The submarine's small kitchen fed its 80 crew members three meals plus a midnight snack every day.
Becker, a former submarine cook, said that food was key to the crew's morale, especially on holidays like Christmas when service members often felt homesick.
"When they catch a whiff of turkey or ham or cakes baking or anything like that, they catch that smell, it'll pop them out of it like that," he said.
The crew's mess was a multipurpose room where sailors ate meals, watched movies, read books, and took classes.
Crew members ate in shifts since the room could only seat 24 people at a time.
The crew's quarters had 36 bunks, which wasn't enough for each person to have their own designated bed.
Using a system called "hot racking," crew members shared bunks by rotating their use with people assigned to different shifts.
Each crew member was allotted one cubic foot of space for their personal items.
The crew's washroom featured two showers, four sinks, and two toilets for 72 people.
Showers were rare for sailors on the USS Cobia due to the submarine's limited supply of fresh water. Crew members could use one sinkful's worth of fresh water per day.
Using the bathroom on the USS Cobia was not a simple task — it took nine steps to flush the toilet correctly.
If the procedure was not properly followed, the contents would shoot back out, leading crew members to nickname the toilets "freckle-makers."
The USS Cobia had four 16-cylinder diesel locomotive engines, two in the forward engine room and two in the after engine room.
The two engines in the forward engine room still work.
With all of the heat from the engines trapped inside the submarine's steel frame, the average temperature on board was 90 degrees Fahrenheit. Most crew members wore cutoffs and sandals instead of uniforms.
The diesel engines charged the submarine's battery banks, which powered its electric motors.
The water purifying system in the forward engine room could produce up to 1,000 gallons of fresh water each day.
Most of the freshwater supply went toward maintenance, not hygiene. The submarine's batteries required fresh water since they ran so hot that they evaporated their electrolyte fluid.
In the maneuvering room, crew members monitored the USS Cobia's electricity use and speed.
The USS Cobia could only charge its batteries while surfaced, so it usually moved slowly, around 2 to 3 miles per hour, to conserve battery power. Its maximum speed was 9 knots, or about 10 miles per hour.

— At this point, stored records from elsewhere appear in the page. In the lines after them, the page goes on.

-- ==== Sys2Proof/Machine/Hopper.lean ====
section
/-! DEFINITION. The Hopper: measures, evaluation and its duties, hard limits, the move queue, live migration, the map and
its journal, retirement, gating and the point read port (02 R54-R89, R551-R553; 12 R412, R413). -/

namespace Sys2Proof.Machine

/-! ### Small tables -/

/-- A count by number, 0 where none is listed. -/
def numAt (m : List (Nat × Nat)) (k : Nat) : Nat := Sparse.get (fun _ => 0) m k
/-- That count replaced. -/
def setNum (m : List (Nat × Nat)) (k v : Nat) : List (Nat × Nat) := Sparse.set (fun _ => 0) m k v

/-- Bit of tile `t` in a register array of 32 tiles each (FORBID, RETIRE, RETPEND). -/
def State.tileBit (s : State) (reg : Nat → Nat) (t : Nat) : Bool := s.rb (reg (t / 32)) (t % 32)
/-- That bit replaced. -/
def State.setTileBit (s : State) (reg : Nat → Nat) (t : Nat) (b : Bool) : State := s.setb (reg (t / 32)) (t % 32) b

/-- RETIRE, RETPEND and FORBID of a tile. -/
def State.retired (s : State) (t : Nat) : Bool := s.tileBit (fun i => Reg.hoplim1Retire i) t
def State.retPend (s : State) (t : Nat) : Bool := s.tileBit (fun i => Reg.hoplim1Retpend i) t
def State.forbidden (s : State) (t : Nat) : Bool := s.tileBit (fun i => Reg.hopForbid i) t

/-- A cluster is hot (R65). -/
def State.hotCluster (s : State) (c : Nat) : Bool := s.rb Reg.hopHsta (8 + c)

/-- A sensor's reading in 0.25 °C (MON.TEMPn). -/
def State.temp (s : State) (i : Nat) : Int := sfield (s.rd (Reg.monTemp i)) 0 11

/-- A cluster's temperature T in whole °C: the floor of its sensor (R59, R499). -/
def State.clusterTemp (s : State) (c : Nat) : Int := floorDiv (s.temp c) 4

/-- A cluster becomes hot at THOT and cools below THOT - THYST (R65). -/
def State.checkHot (s : State) : State :=
  (List.range 8).foldl (fun s c =>
    let t := s.clusterTemp c
    let thot : Int := s.rf Reg.hopTarget 24 8
    let hyst : Int := s.rf Reg.hopTherm 0 8
    if s.hotCluster c then (if t < thot - hyst then s.setb Reg.hopHsta (8 + c) false else s)
    else if t ≥ thot then (s.setb Reg.hopHsta (8 + c) true).raise Page.hop 5 else s) s

/-! ### Measures (R57-R60, R552) -/

/-- TBUD of a tile and the sum of working loads (R552). -/
def State.tbud (s : State) (t : Nat) : Nat := s.rn (Reg.hoplim0Tbud t)

/-- The load ℓ of a lane at the last evaluation (R58). -/
def State.laneLoad (s : State) (lane : Nat) : Nat := numAt s.hop.laneLoad lane

/-- Every move queued, in class order (R75). -/
def State.queuedMoves (s : State) : List Move := s.hop.retireq ++ s.hop.fwq ++ s.hop.policyq

/-- A tile's working load: measured L, plus ℓ of every move into it queued, in flight or flipped since the evaluation,
less ℓ of every move flipped out of it (R552). `skip`: a lane whose migration does not count. -/
def State.workingLoad (s : State) (t : Nat) (skip : Option Nat) : Nat :=
  let q := ((s.queuedMoves.filter (fun m => m.tile == t)).map (s.laneLoad ·.lane)).foldl (· + ·) 0
  let f := ((s.hop.migs.filter (fun m => m.move.tile == t && some m.move.lane != skip)).map
    (s.laneLoad ·.move.lane)).foldl (· + ·) 0
  numAt s.hop.load t + q + f + numAt s.hop.flipIn t - numAt s.hop.flipOut t

/-- A tile's fill for a load: floor(256 × L / TBUD) (R59). -/
def State.fill (s : State) (t load : Nat) : Nat :=
  if s.tbud t = 0 then Config.fillNoBudget load else 256 * load / s.tbud t

/-- Mesh distance between two tiles' clusters (R60, 01). -/
def meshDist (a b : Nat) : Nat :=
  let c := a / 16
  let d := b / 16
  ((c / 4 : Int) - (d / 4 : Int)).natAbs + ((c % 4 : Int) - (d % 4 : Int)).natAbs

/-- A tile counts as ungated: awake, waking or kept on (R70, CLU.KEEPON). -/
def State.ungated (s : State) (t : Nat) : Bool :=
  s.tileAwake t || (s.tile t).waking || s.rb (Reg.cluKeepon (t / 16)) (t % 16)

/-- Ungated tiles of a cluster. -/
def State.ungatedIn (s : State) (c : Nat) : Nat := ((List.range 16).filter (fun i => s.ungated (16 * c + i))).length

/-- Lane indices of a tile taken by a seated lane or reserved by a migration in flight. -/
def State.takenLanes (s : State) (t : Nat) : List Nat :=
  (s.lanesOn t).map (fun x => mapLane x.2)
    ++ (s.hop.migs.filter (fun m => m.move.tile == t && m.phase != .testing)).map (·.dstLane)

/-- The lowest free lane index of a tile (R63, R74). -/
def State.lowestFree (s : State) (t : Nat) : Option Nat :=
  let taken := s.takenLanes t
  (List.range 128).find? (fun l => !taken.contains l)

/-- DISPCNT of every seated lane as it stands. -/
def State.dispCounts (s : State) : List (Nat × Nat) := s.seated.map (fun x => (x.1, s.ctxDispcnt (mapTile x.2) (mapLane x.2)))

/-- The measures of an evaluation: L of every tile and ℓ of every lane over the period that ends now, in whole WU/s (R57, R58,
assumption 40). An evaluation in the FAB cycle of the one before keeps its measures. -/
def State.measure (s : State) : State :=
  let cycles := s.time.fab - s.hop.lastEval
  if cycles = 0 then s
  else
    let lanes := s.seated
    let load := (List.range 128).foldl (fun m t =>
      setNum m t (numAt s.hop.busy t * 25000000 / cycles)) []
    let laneLoad := lanes.foldl (fun m x =>
      let t := mapTile x.2
      let l := mapLane x.2
      let base := match s.hop.cnt0.find? (fun y => y.1 == x.1) with
        | some y => y.2
        | none => s.ctxDispcnt t l
      let n := (s.ctxDispcnt t l + 2 ^ 32 - base) % 2 ^ 32
      setNum m x.1 (max (s.ctxWork t l) (s.ctxLastwu t l) * n * 400000000 / cycles)) []
    { s with hop := { s.hop with
        load := load, laneLoad := laneLoad, busy := [], flipIn := [], flipOut := [], lastEval := s.time.fab,
        cnt0 := s.dispCounts } }

/-! ### Completions (R76, R77) -/

/-- A completion that finds the queue full is not recorded: OVR and DROP, which counts modulo 2^16 (R77, assumption 40). -/
def State.moveDropped (s : State) : State :=
  ((s.setb Reg.hopMvsta 14 true).setf Reg.hopMvsta 16 16 (s.rf Reg.hopMvsta 16 16 + 1)).raise Page.hop 7

/-- A move ends with a status (R76): the new seat for DONE, else the lane's map entry as it stands. IRAW.MVDONE tells an entry
recorded (assumption 40). -/
def State.complete (s : State) (m : Move) (status : Nat) : State :=
  let e := s.mapEntry m.lane
  let e := if status = 0 then e % 128 + mapTile e * 256 + 2 ^ 15 else e
  let w0 := w32 (m.lane + status * 2 ^ 16 + m.tag * 2 ^ 24)
  let w1 := w32 (e + s.w0 % 2 ^ 16 * 2 ^ 16)
  if s.hop.doneq.length ≥ 32 then s.moveDropped
  else ({ s with hop := { s.hop with doneq := s.hop.doneq ++ [({ w0 := w0, w1 := w1 } : MoveDone)] } }).raise Page.hop 0

/-- A read of MVDONE0 pops an entry, or returns the last one read and sets UNDR (R77). -/
def State.popDone (s : State) : MoveDone × State :=
  match s.hop.doneq with
  | d :: rest => (d, { s with hop := { s.hop with doneq := rest, lastDone := d } })
  | [] => (s.hop.lastDone, (s.setb Reg.hopMvsta 15 true).raise Page.hop 7)

/-! ### Tests of a move (R62, R70, R551) -/

/-- The first failing status of a move, in the order of R551; none where it passes. `seat`: at the start of the copy, where
the destination seat is tested and the lane's own migration does not count (R74, R552). PIN is no test of a firmware move
(R73, assumption 40). -/
def State.moveTest (s : State) (m : Move) (seat : Bool) : Option Nat :=
  let e := s.mapEntry m.lane
  let src := mapTile e
  let l := mapLane e
  let ell := s.laneLoad m.lane
  let skip := if seat then some m.lane else none
  let taken := s.takenLanes m.tile
  if !mapValid e then some 8
  else if m.cls != .retire && !m.force && s.ctxNomove src l then some 11
  else if src = m.tile then some 7
  else if s.retired m.tile || s.retPend m.tile then some 4
  else if m.cls != .retire && s.forbidden m.tile then some 5
  else if !s.holdsProg m.tile (s.ctxProg src l) then some 6
  else if seat && (match m.seat with
      | some d => taken.contains d
      | none => (s.lowestFree m.tile).isNone) then some 1
  else if s.workingLoad m.tile skip + ell > s.tbud m.tile then some 2
  else if ((List.range 16).map (fun i => s.workingLoad (16 * (m.tile / 16) + i) skip)).foldl (· + ·) 0 + ell
      > s.rn (Reg.hoplim1Cbud (m.tile / 16)) then some 2
  else if s.ungatedIn (m.tile / 16) + b2n (!s.ungated m.tile) > s.rf (Reg.hoplim1Ctmax (m.tile / 16)) 0 5 then some 3
  else none

/-- A write of MOVE1 posts the move of MOVE0 and MOVE1; a full queue drops it; a move that fails its test at queuing ends
at once (R72, R551). -/
def State.postMove (s : State) (v : Word) : State :=
  if s.hop.fwq.length ≥ 32 then s.moveDropped
  else
    let m0 := s.rd Reg.hopMove0
    let lane := field m0 0 14
    let m : Move := { lane := lane, cls := .firmware, force := bitOf m0 31, tile := field v 8 7,
                      seat := if bitOf v 7 then none else some (field v 0 7), tag := field v 16 8 }
    match s.moveTest m false with
    | some st => s.complete m st
    | none => { s with hop := { s.hop with fwq := s.hop.fwq ++ [m] } }

/-! ### Duties (R61-R69) -/

/-- Where an evaluation's choices stand: the state, the working loads by tile, the policy moves queued (R64), and whether the
duty under way has come to its end at MOVEMAX (R69). -/
structure EvalSt where
  s : State
  wl : List Nat
  moves : Nat
  spent : Bool := false

/-- The working load of a tile in an evaluation. -/
def EvalSt.loadOf (x : EvalSt) (t : Nat) : Nat := x.wl.getD t 0

/-- The lane has a move queued or in flight. -/
def State.laneMoving (s : State) (lane : Nat) : Bool :=
  s.queuedMoves.any (fun m => m.lane == lane) || s.hop.migs.any (fun m => m.move.lane == lane)

/-- Lanes of a tile without a move, in descending load, then ascending number (R64). -/
def EvalSt.lanes (x : EvalSt) (t : Nat) : List Nat :=
  let ls := ((x.s.lanesOn t).map (·.1)).filter (fun l => !x.s.laneMoving l)
  ls.mergeSort (fun a b =>
    let la := x.s.laneLoad a
    let lb := x.s.laneLoad b
    lb < la || (la == lb && a ≤ b))

/-- The tests every destination must pass (R62, R70): other tile, not retired or pending, program, free seat, budgets. -/
def EvalSt.hardOk (x : EvalSt) (src t lane : Nat) : Bool :=
  let s := x.s
  let e := s.mapEntry lane
  let ell := s.laneLoad lane
  let incoming := (s.queuedMoves.filter (fun m => m.tile == t)).length
  let c := t / 16
  t != src && !s.retired t && !s.retPend t && s.holdsProg t (s.ctxProg src (mapLane e))
    && decide ((s.takenLanes t).length + incoming < 128)
    && decide (x.loadOf t + ell ≤ s.tbud t)
    && decide (((List.range 16).map (fun i => x.loadOf (16 * c + i))).foldl (· + ·) 0 + ell ≤ s.rn (Reg.hoplim1Cbud c))
    && decide (s.ungatedIn c + b2n (!s.ungated t) ≤ s.rf (Reg.hoplim1Ctmax c) 0 5)

/-- 256 × (L + ℓ) ≤ TGTFILL × TBUD (R62). -/
def EvalSt.targetOk (x : EvalSt) (t lane : Nat) : Bool :=
  decide (256 * (x.loadOf t + x.s.laneLoad lane) ≤ x.s.rf Reg.hopTarget 0 8 * x.s.tbud t)

/-- The score of a destination (R63). -/
def EvalSt.score (x : EvalSt) (src t lane : Nat) : Int :=
  let s := x.s
  let f := s.fill t (x.loadOf t + s.laneLoad lane)
  let excess := s.clusterTemp (t / 16) - (s.rf Reg.hopTarget 16 8 : Int)
  let excess := if excess < 0 then 0 else excess
  (s.rf Reg.hopWeight 0 8 * f : Nat) - (s.rf Reg.hopWeight 8 8 : Int) * excess - (s.rf Reg.hopWeight 16 8 * meshDist src t : Nat)

/-- The best of the tiles that pass `ok`: highest score, then lower distance, then lower index (R63). -/
def EvalSt.best (x : EvalSt) (src lane : Nat) (ok : Nat → Bool) : Option Nat :=
  (List.range 128).foldl (fun acc t =>
    if !ok t then acc
    else match acc with
      | none => some t
      | some b =>
        let st := x.score src t lane
        let sb := x.score src b lane
        if st > sb || (st == sb && meshDist src t < meshDist src b) then some t else some b) none

/-- The destination duty `d` chooses for a lane (R62, R63). -/
def EvalSt.dest (x : EvalSt) (duty src lane : Nat) : Option Nat :=
  let s := x.s
  let cool (t : Nat) : Bool := !s.hotCluster (t / 16) && !s.forbidden t
  let hard (t : Nat) : Bool := x.hardOk src t lane
  match duty with
  | 1 =>
    match x.best src lane (fun t => hard t && cool t) with
    | some t => some t
    | none => x.best src lane hard
  | 4 => x.best src lane (fun t => hard t && cool t && x.targetOk t lane && s.tileAwake t
      && (decide (s.fill t (x.loadOf t) > s.fill src (x.loadOf src))
          || (s.fill t (x.loadOf t) == s.fill src (x.loadOf src) && decide (t < src))))
  | _ => x.best src lane (fun t => hard t && cool t && x.targetOk t lane)

/-- Queue a move and move its load in the evaluation (R64); a load does not fall below 0 (assumption 40). -/
def EvalSt.queue (x : EvalSt) (duty src lane dst : Nat) : EvalSt :=
  let s := x.s
  let ell := s.laneLoad lane
  let m : Move := { lane := lane, cls := if duty = 1 then .retire else .policy, force := duty == 1, tile := dst, seat := none,
                    tag := 0 }
  let hop := if duty = 1 then { s.hop with retireq := s.hop.retireq ++ [m] }
             else { s.hop with policyq := s.hop.policyq ++ [m] }
  { s := { s with hop := hop },
    wl := (x.wl.set dst (x.loadOf dst + ell)).set src (x.loadOf src - ell),
    moves := if duty = 1 then x.moves else x.moves + 1,
    spent := x.spent }

/-- HSTA.NOPLACE and IRAW.NOPLACE (R61). -/
def State.noPlace (s : State) : State := (s.setb Reg.hopHsta 5 true).raise Page.hop 2

/-- PIN or NOMOVE keeps a lane from duties 2-4 (R69). -/
def State.stays (s : State) (lane : Nat) : Bool :=
  let e := s.mapEntry lane
  mapPin e || s.ctxNomove (mapTile e) (mapLane e)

"The faster we go underwater, the quicker the batteries are going to be depleted," Becker said. "Then you got to surface that much sooner."
The last stop was the after torpedo room in the back of the submarine.
During World War II, submarines had two torpedo rooms, one in the front and one in the back, so that torpedoes could be fired offensively and defensively, Becker said.
The torpedo launch tube featured an image of the cobia fish from the USS Cobia's battle flag.
Walt Disney Studios designed over 30 submarine battle flags featuring cartoon-like sea creatures during World War II. While Disney didn't draw the cobia depicted on the USS Cobia's flag, it was likely inspired by the studio's other designs.
I exited the USS Cobia in awe of its intricate systems and the service members who kept it running during World War II.
When I looked at my watch at the end of Becker's tour, I couldn't believe that nearly two hours had passed. The time flew by.
As I said goodbye and thanked him for the tour, I asked Becker about his favorite recipes from his service as a submarine cook. He said that the captain of the USS Silversides was a fan of his chocolate-chip cookies and once called the kitchen to ask for a plate when he smelled them baking.
"For the rest of the time he was on that boat, every morning when he woke up, there was a little plate of chocolate-chip cookies on his desk," Becker said. He pointed to his shoulder, indicating the spot where Navy uniform stripes indicate rank. "I got promoted."